Network $G_t$ provides essential information about a researcher’s connections. We focused on the degree and component size distributions, and their time evolution. The degree of vertex i in network $G_t$ is the number of edges connected to it: $d_t\left(i\right)=\#\left\{\left\{i,j\right\}\in E_t\right\}$ . Here, we note that because one researcher can join multiple projects, there can be multiple edges to some vertex pairs. The distribution of degrees is shown in 7a. It would be interesting to compare the degree and group-size distributions shown in Figure 4. In the group-size distribution, groups with size $m=1$ possessed the largest share. A simple thought suggests that these groups consist of a single member, and they would have a degree of zero in network $G_t$ . However, this is not the case, as shown in Figure 7(a), where the vertices with degree one are the largest portion. Vertices with degree zero were third until 2017 and second after 2018. This gap suggests that researchers in one-person projects are not necessarily alone, but often connected to other researchers of different projects. Thus, they have a degree greater than one.
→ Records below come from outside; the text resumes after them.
/-- The plaintext of a flight: that of the stored frame on ingress, and the copy on egress. -/
def Chip.flightBytes (c : Chip) (dir : Nat) (x : Flight) : Bytes :=
  if dir = 0 then ((c.frame x.frame).map (·.bytes)).getD [] else x.bytes

/-- Runs the program on a flight (R125, R137). (log entry 33, DEDUCED) -/
def Chip.runFlight (c : Chip) (p dir : Nat) (x : Flight) (ended : Bool) : Run :=
  let prog := c.flightProgram (clusterOf p) x.gen
  let d := progPort prog p dir
  let f := c.flightBytes dir x
  if dir = 0 then
    let y := (c.frame x.frame).getD { port := p, bytes := [] }
    let g2 := y.verdict + 4 * y.an + 65536 * y.sc
    let g3 := if y.verdict = 1 then y.sa + 2 ^ 31 else 0
    c.runProgram prog p 0 f (if ended then f.length else 0) g2 g3 (byteAt d 3 % 8) (le d 6 2 % 4096)
  else
    let g2 := x.source + 256 * x.cls + 2048 * x.tenant + 2 ^ 23 * b2n x.copy
    c.runProgram prog p 1 f f.length g2 x.metadata x.cls x.tenant

/-- A frame lies between the parser and its result, with no engine: it waits for its dispatch. -/
def Flight.idle (x : Flight) : Bool := x.engine.isNone && x.run.isNone

/-- A run that a fetch ends, as the frame's default action, with what the disposition starts with (R137, R144). -/
def Chip.fetchLost (c : Chip) (k : Nat) (x : Flight) (r : Run) : Run :=
  let d := progPort (c.flightProgram (k / 12) x.gen) (k / 2) (k % 2)
  defaultRun d { terminal := none, cls := if k % 2 = 0 then byteAt d 3 % 8 else x.cls,
                 tenant := if k % 2 = 0 then le d 6 2 % 4096 else x.tenant, cycles := r.cycles, stalls := r.stalls, branches := r.branches,
                 lookups := r.lookups }

/-- Place `j` of the flights of key `k` goes to engine `e`, and its program runs from its first bundle (R120, R145). `ended` is what the
dispatcher preloads into g1, which a re-execution takes as it was held. A fetch that the ECC cannot correct gives the frame its default
action; corrections and such fetches are counted (R144). -/
def Chip.startOn (c : Chip) (k j e : Nat) (ended : Bool) (ecc : Ecc) : Chip :=
  let (fixed, lost) := eccFound ecc
  let p := k / 2
  let dir := k % 2
  let l := c.flights k
  let x := l.getD j {}
  let again := x.gen != 0
  let gen := if again then x.gen else (Sparse.get {} c.data.clusters (clusterOf p)).gen + 1
  let x := { x with gen := gen, engine := some e, ended := if again then x.ended else ended || dir == 1 }
  let r := c.runFlight p dir x x.ended
  let r := if lost.isSome then c.fetchLost k x r else r
  let c := c.wr (F.FLW_CL_ECC_corrected (k / 12)) (c.rd (F.FLW_CL_ECC_corrected (k / 12)) + fixed)
  let c := c.wr (F.FLW_CL_ECC_uncorrectable (k / 12)) (c.rd (F.FLW_CL_ECC_uncorrectable (k / 12)) + b2n lost.isSome)
  let c := (c.wr (F.FLW_ENG_STATUS_state e) engRunning).wr (F.FLW_ENG_STATUS_port_dir e) (portDir p dir)
  let c := c.pcEvent e 12 (b2n (c.placeOf e != portDir p dir)) (some (portDir p dir))
  let c := c.pcEvent e 11 (b2n again) (some (portDir p dir))
  let c := if r.bad && !x.counted then (c.bump (R.FLW_BAD_ACTION k)).pcEvent e 10 1 (some (portDir p dir)) else c
  c.setFlights k (l.set j { x with run := some r, counted := x.counted || r.bad, due := c.cycle + r.cycles - 1 })
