/-- A frame leaves the egress program for the commit stage (R139). -/
def Chip.toCommit (c : Chip) (p : Nat) (x : Flight) (cls : Nat) (sc : Option Nat) : Chip :=
  if c.isDenast p && c.denLimit p < x.bytes.length then c.bump (R.PRT_DEN_OVERSIZE p)
  else
    let y := c.port p
    let q : CommitItem := { bytes := x.bytes, sc := if c.isDenast p then some (c.denTxSc p) else sc, cls := cls, rx := x.rx, source := x.source,
                            bad := x.bad }
    c.setPort p { y with commits := y.commits ++ [q] }

/-- The result of an ingress program takes effect. -/
def Chip.ingressResult (c : Chip) (p : Nat) (x : Flight) (r : Run) (t : Terminal) : Chip :=
  match c.frame x.frame with
  | none => c
  | some f =>
    match t with
    | .punt k => (c.bump (R.FLW_PUNT (2 * p))).admitFate x.frame (.punt k) (cellsOf f.bytes) f.bytes.length
    | .accept =>
      let c := c.setFrame x.frame (some { f with cls := r.cls, tenant := r.tenant, metadata := r.metadata })
      c.onward x.frame r.egress x.ended
    | _ => (c.bump (R.FLW_DROP (2 * p))).freeFrame x.frame

/-- The result of an egress program takes effect. -/
def Chip.egressResult (c : Chip) (p : Nat) (x : Flight) (r : Run) (t : Terminal) : Chip :=
  match t with
  | .protect sc =>
    if c.isDenast p || ((c.chan sc).map (fun h => h.tx && h.port == p)).getD false then c.toCommit p x r.cls (some sc)
    else c.bump (R.FLW_SC_ERR (2 * p + 1))
  | .bypass => c.toCommit p x r.cls none
  | _ => c.bump (R.FLW_DROP (2 * p + 1))

/-- An engine has no frame left: it is idle, unless it is fenced (R120). -/
def Chip.engRest (c : Chip) (e : Nat) : Chip :=
  if c.engState e = engRunning && (c.workOf e).isNone then c.wr (F.FLW_ENG_STATUS_state e) engIdle else c

/-- SORREL_RESULT: the oldest result of a port and direction takes effect. What waited for an engine or for room behind it goes on
(R121, R122, R146). -/
def Chip.sorrelResult (c : Chip) (p dir : Nat) : Chip :=
  match c.flights (2 * p + dir) with
  | [] => c
  | x :: xs =>
    match x.run, x.engine with
    | some r, some e =>
      match r.terminal with
      | none => c
      | some t =>
        if r.overran then c
        else
          let pd := portDir p dir
          let c := ((c.setFlights (2 * p + dir) xs).engRest e).pcFrame e pd r (!r.dflt)
          let c := (c.addWide (R.FLW_PD_FRAMES (2 * p + dir)) 2 64 1).pcEvent e 6 (b2n (!r.dflt)) (some pd)
          let c := c.mark (F.FLW_PD_HWM_cycles_max (2 * p + dir)) r.cycles
          let n := (c.flightBytes dir x).length
          let c := r.counts.foldl (fun c k => c.countFrame (clusterOf p) k n) c
          let c := if dir = 0 then (c.ingressResult p x r t).feed p else (c.egressResult p x r t).settleEgress p
          (c.freePrior (clusterOf p)).runAgain (clusterOf p)
    | _, _ => c

/-- SORREL_RESULT (R145): A program's terminal action takes effect one cycle after it issues, in the order of its port and direction. -/
def execSorrelResult (port dir : Nat) (s : State) : Host.Outcome State Fault Refusal :=
  s.actOn (port < 96 && dir < 2) fun c => if c.running then c.sorrelResult port dir else c

/-! ## The management cores (R123, R185, R186) -/

/-- MGMT_FRAME_SEND (R123, R186): firmware sends a frame, which takes an FCS, on a port and class with the protection it names; the
queue's test and a stall decide. (log entry 35, DEDUCED) -/
def execMgmtFrameSend (port cls : Nat) (prot : Protection) (frame : Bytes) (s : State) : Host.Outcome State Fault Refusal :=
  s.actOn (port < 144 && cls < 8) fun c => if c.running && c.firmware then c.mgmtSend port cls prot frame else c

/-- MGMT_QUEUE_DRAIN (R185): firmware takes the oldest punted frame. A cell that the ECC cannot correct discards it, and is retired
(R175, R190). Which pipeline counts a read of the management cores is open: the model takes that of the frame's ingress port
(log entry 73, DESIGN CHOICE). -/
def execMgmtQueueDrain (s : State) (ecc : Ecc := .clean) : Host.Outcome State Fault Refusal :=
  s.act fun c =>
    match c.data.mgmtQ with
    | [] => c
    | i :: is =>
      if !c.firmware then c
      else
        let c := { c with data := { c.data with mgmtQ := is } }
        match c.frame i with
        | none => c
        | some f =>
          let c := c.add (R.SWC_CELL_CORR (pipeOf f.port)) (eccFound ecc).1
          if (eccFound ecc).2.isSome then (c.retireCell f.port (qOf f.port f.cls) i).freeFrame i
          else (c.emit (.toFirmware f.port f.bytes f.rx)).freeFrame i

end Sys2Proof.Machine
end

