-- ==== Sys2Proof/Machine/Defects.lean ====
section
/-! DEFINITION. Port and channel defects, signal fail and its consequent actions (R102 to R108, R516), and the up condition of a port
(R74, R75). -/

namespace Sys2Proof.Machine

/-! ## PM_CONFIG (R116) -/

def Chip.degM (c : Chip) : Nat := c.cfgNat T.pmConfig 4 1 7
def Chip.degPpm (c : Chip) : Nat := c.cfgNat T.pmConfig 8 4 100
/-- Threshold `i` of 0 to 11 of an entity: ports by their profiles, channels by channel_profile. -/
def Chip.pmThreshold (c : Chip) (e i : Nat) : Nat :=
  let prof := if e < 144 then c.cfgNat T.pmConfig (12 + e) 1 0 else c.cfgNat T.pmConfig 5 1 0
  c.cfgNat T.pmConfig (160 + 48 * prof + 4 * i) 4 0

/-! ## Conditions (R74, R102) -/

def Chip.portFec (c : Chip) (p : Nat) : Bool := c.rd (F.PRT_CFG_fec p) != 0

/-- The port's number in PRT_DEFECT current: the order of R102. -/
def defectIx : Defect → Nat
  | .dMOD => 0 | .dLOS => 1 | .dLOL => 2 | .dLOA => 3 | .dLOB => 4 | .dLOD => 5 | .dAIS => 6 | .dDEG => 7 | .dRDI => 8

/-- Every up condition of R74 holds. -/
def Chip.upCond (c : Chip) (p : Nat) : Bool :=
  let x := c.port p
  if 96 ≤ p then x.anDone && x.trained && c.flag (F.PRT_STATUS_pcs_ready p)
  else
    c.flag (F.PRT_STATUS_signal p) && c.flag (F.PRT_STATUS_cdr_lock p) && (!c.portFec p || c.flag (F.PRT_STATUS_am_lock p)) &&
      c.flag (F.PRT_STATUS_pcs_ready p) && (c.isDenast p || !c.flag (F.PRT_STATUS_local_fault_rx p))

/-- What the state of a port shows of a defect's criterion; the spans that R102 adds to some of them are the command's own. A fault
signal received on Ethernet is known only by its defect. -/
def Chip.defectCause (c : Chip) (p : Nat) : Defect → Bool
  | .dMOD => c.flag (F.PRT_CFG_managed p) && [0, 3, 4].contains (c.rd (F.PRT_MOD_STATUS_mod_state (cageOf p)))
  | .dLOS => !c.flag (F.PRT_STATUS_signal p)
  | .dLOL => !c.flag (F.PRT_STATUS_cdr_lock p)
  | .dLOA => (c.portFec p || c.isDenast p) && !c.flag (F.PRT_STATUS_am_lock p)
  | .dLOB => !c.isDenast p && !c.flag (F.PRT_STATUS_pcs_ready p)
  | .dLOD => c.isDenast p && !c.flag (F.PRT_STATUS_pcs_ready p)
  | .dAIS => !c.isDenast p || 3 ≤ (c.port p).aisRun
  | .dDEG => c.degM ≤ (c.port p).degRun
  | .dRDI => !c.isDenast p || c.flag (F.PRT_DEN_STATUS_rx_rdi p)

/-- What the state shows of its exit criterion. -/
def Chip.defectGone (c : Chip) (p : Nat) : Defect → Bool
  | .dMOD => !c.flag (F.PRT_CFG_managed p) || c.rd (F.PRT_MOD_STATUS_mod_state (cageOf p)) == 2
  | .dLOS => c.flag (F.PRT_STATUS_signal p)
  | .dLOL => c.flag (F.PRT_STATUS_cdr_lock p)
  | .dLOA => c.flag (F.PRT_STATUS_am_lock p)
  | .dLOB => c.flag (F.PRT_STATUS_pcs_ready p)
  | .dLOD => c.flag (F.PRT_STATUS_pcs_ready p)
  | .dAIS => true
  | .dDEG => c.degM ≤ (c.port p).goodRun
  | .dRDI => !c.isDenast p || !c.flag (F.PRT_DEN_STATUS_rx_rdi p)

/-! ## Signals (R76, R91, R107, R108, R431) -/

/-- What the transmitter of a port sends when no frame is in release. -/
def Chip.txSignal (c : Chip) (p : Nat) : Signal :=
  if !c.portOn p then .squelch
  else if c.flag (F.PRT_STATUS_ais_tx p) then (if c.isDenast p then .ais else .localFault)
  else if c.flag (F.PRT_DEFECT_sf p) && !c.isDenast p then .remoteFault
  else .idle

/-- The signal of a port may have changed: it is sent, and a stall begins or ends. -/
def Chip.resignal (c : Chip) (p : Nat) : Chip := (c.emit (.signal p (c.txSignal p))).settleStall p

/-- A port begins or ends sending AIS or local fault for its partner; a Denast port's open container closes and is sent first. -/
def Chip.setAis (c : Chip) (q : Nat) (on : Bool) : Chip :=
  if !c.portOn q || c.flag (F.PRT_STATUS_ais_tx q) == on then c
  else
    let c := if on && c.isDenast q && (c.port q).openRecs != [] then c.closeOpen q else c
    (c.wrb (F.PRT_STATUS_ais_tx q) on).resignal q

/-! ## Reports (R104) -/

/-- The unmasked defect, if it has not been reported since its entry, is reported. That one reported unmasked, then masked, and still
present when the mask clears is not reported again is the model's choice between two sentences of R104 (log entry 73, DESIGN CHOICE). -/
def Chip.report (c : Chip) (p : Nat) : Chip :=
  match (List.range 9).find? (fun k => bit (c.rd (F.PRT_DEFECT_current p)) k) with
  | none => c
  | some k =>
    if bit (c.port p).reported k then c
    else
      let c := c.setPort p { c.port p with reported := (c.port p).reported ||| 2 ^ k }
      c.alert Sub.port.n 2 p (c.word (R.PRT_DEFECT p)).toNat

/-- What the current second sees of the defects that are present (R109, R110). -/
def Chip.seeDefects (c : Chip) (p : Nat) : Chip :=
  let d := c.rd (F.PRT_DEFECT_current p)
  let x := c.perf p
  c.setPerf p { x with sfSeen := x.sfSeen || c.flag (F.PRT_DEFECT_sf p), losSeen := x.losSeen || bit d 1, aisSeen := x.aisSeen || bit d 6,
                       rdiSeen := x.rdiSeen || bit d 8 }

/-- A defect is no longer present; an exit is recorded when its entry was. -/
def Chip.dropDefect (c : Chip) (p k : Nat) : Chip :=
  let cur := c.rd (F.PRT_DEFECT_current p)
  if !bit cur k then c
  else
    let c := c.wr (F.PRT_DEFECT_current p) (cur - 2 ^ k)
    if !bit (c.port p).reported k then c
    else
      let c := c.setPort p { c.port p with reported := (c.port p).reported - 2 ^ k }
      c.record Sub.port.n 3 0 p (c.word (R.PRT_DEFECT p)).toNat

/-! ## Signal fail (R103, R105, R107) -/

/-- Defects 0 to 6 are those of signal fail. -/
def isSf (cur : Nat) : Bool := cur % 128 != 0

/-- SF entry: dDEG is held clear, and the consequent actions are taken. -/
def Chip.sfEnter (c : Chip) (p : Nat) : Chip :=
  let c := (c.wr (F.PRT_DEFECT_sf p) 1).wr (F.PRT_DEFECT_rd_tx p) 1
  let c := (c.setPort p { c.port p with degRun := 0, goodRun := 0 }).dropDefect p 7
  let c := if c.paired p then c.setAis (partnerOf p) true else c
  if c.isDenast p then (c.wr (F.PRT_DEN_STATUS_tx_rdi p) 1).sendMark p else c.resignal p

/-- SF exit: the actions are undone. -/
def Chip.sfLeave (c : Chip) (p : Nat) : Chip :=
  let c := (c.wr (F.PRT_DEFECT_sf p) 0).wr (F.PRT_DEFECT_rd_tx p) 0
  let c := if c.paired p then c.setAis (partnerOf p) false else c
  if c.isDenast p then (c.wr (F.PRT_DEN_STATUS_tx_rdi p) 0).sendMark p else c.resignal p

/-- A defect enters: it shows at once, whatever masks it. In halt no defect is evaluated (R431). -/
def Chip.enterDefect (c : Chip) (p : Nat) (d : Defect) : Chip :=
  let k := defectIx d
  let cur := c.rd (F.PRT_DEFECT_current p)
  if bit cur k || (k = 7 && c.flag (F.PRT_DEFECT_sf p)) || c.halted then c
  else
    let c := c.wr (F.PRT_DEFECT_current p) (cur + 2 ^ k)
    let c := c.wr (F.PRT_DEFECT_latched p) (c.rd (F.PRT_DEFECT_latched p) ||| 2 ^ k)
    let c := if k = 6 && !c.isDenast p then c.wr (F.PRT_STATUS_local_fault_rx p) 1 else c
    let c := if k = 8 && !c.isDenast p then c.wr (F.PRT_STATUS_remote_fault_rx p) 1 else c
    let c := if k < 7 && !c.flag (F.PRT_DEFECT_sf p) then c.sfEnter p else c
    (c.report p).seeDefects p

/-- A defect leaves: the defects that it masked are reported, and SF may end. (log entry 37, DEDUCED) -/
def Chip.exitDefect (c : Chip) (p : Nat) (d : Defect) : Chip :=
  let k := defectIx d
  if !bit (c.rd (F.PRT_DEFECT_current p)) k || c.halted then c
  else
    let c := c.dropDefect p k
    let c := if k = 6 && !c.isDenast p then c.wr (F.PRT_STATUS_local_fault_rx p) 0 else c
    let c := if k = 6 && c.isDenast p then (c.wr (F.PRT_STATUS_ais_rx p) 0).setPort p { c.port p with aisRun := 0 } else c
    let c := if k = 8 && !c.isDenast p then c.wr (F.PRT_STATUS_remote_fault_rx p) 0 else c
    let c := if c.flag (F.PRT_DEFECT_sf p) && !isSf (c.rd (F.PRT_DEFECT_current p)) then c.sfLeave p else c
    c.report p

/-- Defects are evaluated on this port: it is not DISABLED, it is released, and the part is not halted (R102, R108).
(log entry 2, DESIGN CHOICE) -/
def Chip.watched (c : Chip) (p : Nat) : Bool := c.running && c.portOn p

/-- The receiver of this port works: it is not DISABLED and it is released. It keeps its locks in halt (R431).
(log entry 2, DESIGN CHOICE) -/
def Chip.receives (c : Chip) (p : Nat) : Bool := c.power && c.start.released && c.portOn p

/-- DEFECT_ENTRY. -/
def execDefectEntry (port : Nat) (d : Defect) (s : State) : Host.Outcome State Fault Refusal :=
  s.actOn (port < 144) fun c => if c.watched port && c.defectCause port d then c.enterDefect port d else c

/-- DEFECT_EXIT. -/
def execDefectExit (port : Nat) (d : Defect) (s : State) : Host.Outcome State Fault Refusal :=
  s.actOn (port < 144) fun c => if c.watched port && c.defectGone port d then c.exitDefect port d else c

/-! ## Release (R39 step 22, R103, R516) -/

/-- A port is released: it starts with no lock achieved and with no defect shown, so that it enters SF, and sends what its state asks
for. The partner of a DISABLED port takes the consequent action as though that port were in SF. -/
def Chip.releasePort (c : Chip) (p : Nat) : Chip :=
  if !c.portOn p then (if c.paired p then c.setAis (partnerOf p) true else c).settleStall p
  else
    let x := c.port p
    let c := c.setPort p { x with anDone := false, trained := false, reported := 0, degRun := 0, goodRun := 0, rxSeq := none, icvRun := 0, aisRun := 0,
                                  helloOn := false, lastSent := none }
    let c := { c with data := { c.data with delin := Sparse.set {} c.data.delin p {} } }
    let c := ((c.wr (F.PRT_STATUS_cdr_lock p) 0).wr (F.PRT_STATUS_am_lock p) 0).wr (F.PRT_STATUS_pcs_ready p) 0
    let c := ((c.wr (F.PRT_STATUS_local_fault_rx p) 0).wr (F.PRT_STATUS_remote_fault_rx p) 0).wr (F.PRT_STATUS_ais_rx p) 0
    let c := ((c.wr (F.PRT_DEN_STATUS_state p) 0).wr (F.PRT_DEN_STATUS_presync_count p) 0).wr (F.PRT_DEN_STATUS_bad_run p) 0
    let c := (c.wr (F.PRT_DEN_STATUS_seq_known p) 0).wr (F.PRT_DEN_STATUS_tx_rdi p) 0
    let c := ((c.wr (F.PRT_DEFECT_current p) 0).wr (F.PRT_DEFECT_sf p) 0).wr (F.PRT_DEFECT_rd_tx p) 0
    let c := c.wr (F.PRT_DEN_STATUS_tfc_active p) (b2n (c.isDenast p && c.denTfc p != 0))
    let c := c.resignal p
    [Defect.dMOD, .dLOL, .dLOA, .dLOB, .dLOD].foldl (fun c d => if c.defectCause p d then c.enterDefect p d else c) c

end Sys2Proof.Machine
end

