-- ==== Sys2Proof/Machine/Dispatch.lean ====
section
/-! DEFINITION. The meaning of every command: one arm for each constructor of Instr. -/

namespace Sys2Proof.Machine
Thus, the network analysis revealed the hidden structure of the researcher’s connectivity.

We further examined the network structure by computing the component-size distribution. Network $G_t$ can be decomposed into several connected components. The size of each component, that is, the number of vertices contained in the component, was computed. The distributions are shown in Figure 7(b). The number of components with a size of one apparently increased, which contributed to a decrease in the mean component size. Simultaneously, we observed that the number of components with a size greater than one increased steadily. Nevertheless, these components comprise a relatively small percentage and do not increase the mean component size.

We computed the degree and component size distribution based on the filed-wise data. Figure 8(a) shows the mean degree, whereas Figure 8(b) shows the mean component size. The four fields exhibit similar time variations. The mean degree of each field was similar during the duration, although it differed in size. Among the four, a decrease in the ST was observed. It is interesting to compare Figure 3(b) and Figure 8(b). In Figure 3(b), the HSS, LS, and MD behave similarly; however, the MD is separated in Figure 8(b). Although the HSS clearly shows the highest level of group size between 2005 and 2015 (Figure 3(b)), its component size does not show the highest level for this period. However, the peak of the LS component size around 2015 in Figure 8(b) was less than that in Figure 3(b). The difference between the project group size and the network’s actual component size suggests that HSS projects are less connected to each other than are LS projects. The degree size distribution seems to support this

inference, because the degree of the LS vertex is higher than that of the HSS. The styles of HSS and LS researchers’ connections differ.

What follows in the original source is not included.